-- Task statement --
Across all entries below, how many lines include "anchorPairs"? Only the number, please.

-- Stored data --
···

-- ==== Sys2Proof/Machine/Rig.lean ====
section
/-! DEFINITION. The events that every block takes together: hard reset (R6), RIG_COMMIT (R14 to R17) and UNRIG (R18,
R19). -/

namespace Sys2Proof.Machine

/-- R6 and the reset rule of every chapter. The queue of commands is the model's own and is left alone. -/
def execHardReset (lines : ResetLines) (s : State) : Result :=
  .next { State.resetWith lines with pending := s.pending }

/-! ## The checks of RIG_COMMIT (Table 1-4, R15, R16) -/

/-- The pairs of anchors in the order of R15. -/
def anchorPairs : List (Winch × Winch) := [(0, 1), (0, 2), (0, 3), (1, 2), (1, 3), (2, 3)]

/-- Check 1, ANCHORS: the pair is closer than 1,000 mm. -/
def anchorsClose (st : Settings) (pair : Winch × Winch) : Bool :=
  decide (Vec.sq (Vec.sub (st.anchor.get pair.2) (st.anchor.get pair.1)) < 1000000)

/-- The first winch that fails a check. -/
def failingWinch (fails : Winch → Bool) : Option Nat := (winches.find? fails).map Fin.val

/-- Check 4, LENGTHS. -/
def lengthsFail (st : Settings) (w : Winch) : Bool :=
  !(decide (st.lenMin.get w < st.lenMax.get w)) || decide (st.drumScale.get w = 0)

/-- Check 5, first pass: no lane is mapped to the winch. -/
def winchUnmapped (st : Settings) (w : Winch) : Bool :=
  !(lanes.any (fun l => (st.laneMap.get l).any (fun m => m.winch == w)))

/-- Check 5, second pass: the lane shares its cell with a lower-numbered lane. -/
def laneShares (st : Settings) (l : Lane) : Bool :=
  (st.laneMap.get l).isSome && lanes.any (fun k => decide (k < l) && st.laneMap.get k == st.laneMap.get l)

/-- Check 5, third pass: the lane is mapped and not GOOD. -/
def laneNotGood (s : State) (l : Lane) : Bool :=
  (s.settings.laneMap.get l).isSome && (s.tension.lanes.get l).state != .good

/-- Check 5, LANES, with its index (R15). -/
def lanesFault (s : State) : Option Nat :=
  match failingWinch (winchUnmapped s.settings) with
  | some w => some w
  | none =>
      match lanes.find? (laneShares s.settings) with
      | some l => some (0x10 + l.val)
      | none => (lanes.find? (laneNotGood s)).map (fun l => 0x20 + l.val)

/-- Check 6, FILTER. -/
def filterPasses (st : Settings) : Bool :=
  st.filterMode == .builtIn || (decide (2048 ≤ st.filterCoeff.sum) && decide (st.filterCoeff.sum ≤ 8192))

/-- Check 9, POSE_RANGE (R16). -/
def poseOutOfRange (st : Settings) (pose : Vec3) (w : Winch) : Bool :=
  let d := squaredDistance (st.anchor.get w) pose
  decide (d < (1000 * st.lenMin.get w) * (1000 * st.lenMin.get w))
    || decide ((1000 * st.lenMax.get w) * (1000 * st.lenMax.get w) < d)

/-- Check 10, POSE_ZONE (R16). -/
def poseZone (zones : List Zone) (pose : Vec3) : Option Nat :=
  (zones.find? (fun z => z.keepsOut && z.expanded.holds pose)).map Zone.number

/-- Check 11, KEEPIN_RANGE (R16). -/
def keepInOutOfRange (s : State) : Option Nat :=
  (s.zones.find? (fun z =>
    z.kind == .keepIn && z.state == .active && (lineRangeFault s.settings z.shrunk).isSome)).map Zone.number

/-- Check 12, DRIVES (R16). -/
def driveFails (s : State) (w : Winch) : Bool :=
  let d := s.bus.drives.get w
  match d.statusAge with
  | none => true
  | some a => decide (Config.commitFresh ≤ a) || d.state == some .running || d.state == some .fault

/-- A check that has the index 0. -/
def plainCheck (passes : Bool) : Option Nat := if passes then none else some 0

/-- Table 1-4: the thirteen checks in order, each with the index it fails with. -/
def commitChecks (s : State) (pose : Vec3) : List (Option Nat) :=
  let st := s.settings
  [ (anchorPairs.find? (anchorsClose st)).map (fun x => 4 * x.1.val + x.2.val),
    plainCheck (decide (st.accelRate ≤ st.stopRate)),
    failingWinch (fun w => decide (st.lineSpeed.get w < st.speedCap)),
    failingWinch (lengthsFail st),
    lanesFault s,
    plainCheck (filterPasses st),
    plainCheck (st.acceptMask &&& 3 == 0),
    failingWinch (fun w => !(tensionOrdered st w)),
    failingWinch (poseOutOfRange st pose),
    poseZone s.zones pose,
    keepInOutOfRange s,
    failingWinch (driveFails s),
    plainCheck (!s.estop) ]

/-- R14: the number and the index of the first check that fails. -/
def commitFault (s : State) (pose : Vec3) : Option (Nat × Nat) :=
  ((commitChecks s pose).zipIdx 1).findSome? (fun x => x.1.map (fun index => (x.2, index)))

/-! ## The effect of RIG_COMMIT (R17, R89, R111, R145, R153, R165) -/

/-- R17: the path generator's state at an initial pose in µm. -/
def commitPath (st : Settings) (pose : Vec3) : Path where
  pose := pose
  vel := Vec.zero
  box := .point pose
  verdict := .atRest
  lengths := lineLengths st.anchor pose
  count := 0
  cap := baseCap st
  factor := .setting

/-- R17, R145: a drum counter at the commit. -/
def Drum.commit (d : Drum) (length : Int) : Drum :=
  { d with countRef := some d.count, lengthRef := some length, exceed := 0, illegal := 0 }

def commitDrums (drums : Quad Drum) (lengths : Quad Int) : Quad Drum :=
  ⟨drums.w0.commit lengths.w0, drums.w1.commit lengths.w1, drums.w2.commit lengths.w2, drums.w3.commit lengths.w3⟩

/-- R17, R89: carrier control at the commit. -/
def Carrier.commit (c : Carrier) : Carrier :=
  { c with
    mode := .hold
    causes := []
    first := none
    poseLost := false
    stickOwned := false
    steer := Vec.zero
    steerAge := Config.steerLife
    windMirror := false
    lastAtRest := true }

/-- R17, R138: the tension front end at the commit. -/
def Tension.commit (t : Tension) (st : Settings) : Tension :=
  let ws := t.winches.map (fun w => { w with overload := 0, slack := 0 })
  { t with winches := ws, cap := tensionCapOf st ws }

/-- R165: the drive bus controller at the commit. -/
def Bus.commit (b : Bus) : Bus :=
  { b with
    failures := 0
    lastClass := .short
    countdown := 0
    keepaliveDue := false
    drives := b.drives.map (fun d => { d with watchAge := 0, timeoutDue := false }) }

/-- R98, R99, R126: what was handed before the commit and is not yet taken has no effect after it (entry 12). -/
def Hands.commit (h : Hands) : Hands :=
  { h with
    stepZone := Option.none
    stepQueue := Option.none
    stepCarrier := Option.none
    stepDrum := Option.none
    writes := []
    raises := []
    freeze := false
    faults := []
    windChanges := [] }

/-- R17: the commit at an initial pose in µm. -/
def commitAt (pose : Vec3) (s : State) : State :=
  let path := commitPath s.settings pose
  { s with
    path := some path
    refBox := some path.box
    drums := commitDrums s.drums path.lengths
    tension := s.tension.commit s.settings
    wind := { s.wind with cap := windCapOf s.settings s.wind.speed }
    carrier := s.carrier.commit
    bus := s.bus.commit
    hands := s.hands.commit }

/-- R14. -/
def rigCommit (p : Port) (tag : Byte) (pose : Vec3) (s : State) : State :=
  if s.rigged then s.close p tag .wrongMode 0 0
  else
    match positionFault pose with
    | some axis => s.close p tag .outOfRange 0 axis
    | none =>
        match commitFault s (Vec.micro pose) with
        | some (check, index) => s.close p tag (if check = 13 then .estop else .conflict) check index
        | none => ((commitAt (Vec.micro pose) s).close p tag .ok 0 0).modeNotice .commit .offline none

def execRigCommit (p : Port) (tag : Byte) (pose : Vec3) (s : State) : Result :=
  .next (s.take p tag (.rigCommit p tag pose) (rigCommit p tag pose))

/-! ## UNRIG (R18, R19) -/

/-- R18: the refusal of an UNRIG, if it is refused. In HOLD the flag of the last step result is read (R90, entry 15). -/
def unrigFault (p : Port) (c : Carrier) : Option Status :=
  match p with
  | .rig => some .notPermitted
  | .safety =>
      match c.mode with
      | .offline => some .wrongMode
      | .hold => if c.lastAtRest then none else some .notAtRest
      | .parked => none
      | .halted .stopped => none
      | .steer | .travel | .halted .stopping => some .notAtRest

/-- R19: the record is a PENDING keep-out. -/
def Zone.waits (z : Zone) : Bool := z.kind == .keepOut && z.state == .pending

/-- R19: the record is an OVERDUE keep-in. -/
def Zone.lapsesAtUnrig (z : Zone) : Bool := z.kind == .keepIn && z.state == .overdue

/-- R19: the news of one record at UNRIG. -/
def unrigNews (z : Zone) : Option (ZoneReason × Zone) :=
  if z.waits then some (.activated, { z with state := .active })
  else if z.lapsesAtUnrig then some (.lapsed, z)
  else none

/-- R19, R48: the zone table at UNRIG. -/
def unrigZones (zones : List Zone) : ZoneWork where
  zones := (zones.filter (fun z => !z.lapsesAtUnrig)).map (fun z => if z.waits then { z with state := .active } else z)
  news := zones.filterMap unrigNews
  changed := (zones.filterMap unrigNews).map (fun n => n.2.number)

/-- R19, R89: carrier control at UNRIG. -/
def Carrier.unrig (c : Carrier) : Carrier :=
  { c.toMode .offline with causes := [], first := none, poseLost := false, windMirror := false }

/-- R19, R145: a drum counter at UNRIG. -/
def Drum.unrig (d : Drum) : Drum := { d with countRef := none, lengthRef := none, exceed := 0 }

/-- R19: every block but the zone table and the mark table. -/
def unrigBlocks (s : State) : State :=
  raiseStopNow
    { s with
      queue := { s.queue with entries := [], travelFlag := false }
      carrier := s.carrier.unrig
      path := none
      refBox := none
      drums := s.drums.map Drum.unrig
      wind := { s.wind with hold := false } }
    (s.carrier.first.map Report.cause)

/-- R19: the effect of UNRIG with its notices in order. -/
def unrigNow (s : State) : State :=
  let s1 := (unrigBlocks s).notify (.queue .unrig s.queue.entries.length)
  let s2 := s1.modeNotice .unrig s.carrier.mode none
  let s3 := if s.wind.hold then s2.windNotice .unrig else s2
  settleMarks (s3.applyZoneWork (unrigZones s3.zones))

/-- R18, R19. What the mark table has handed is taken at the queue before (R63, entry 3). -/
def unrig (p : Port) (tag : Byte) (s : State) : State :=
  match unrigFault p s.carrier with
  | some status => s.close p tag status 0 0
  | none => (unrigNow (queueReady s)).close p tag .ok 0 0

def execUnrig (p : Port) (tag : Byte) (s : State) : Result :=
  .next (s.take p tag (.unrig p tag) (fun t => unrig p tag (carrierReady t)))

end Sys2Proof.Machine
end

···

-- Your response --
2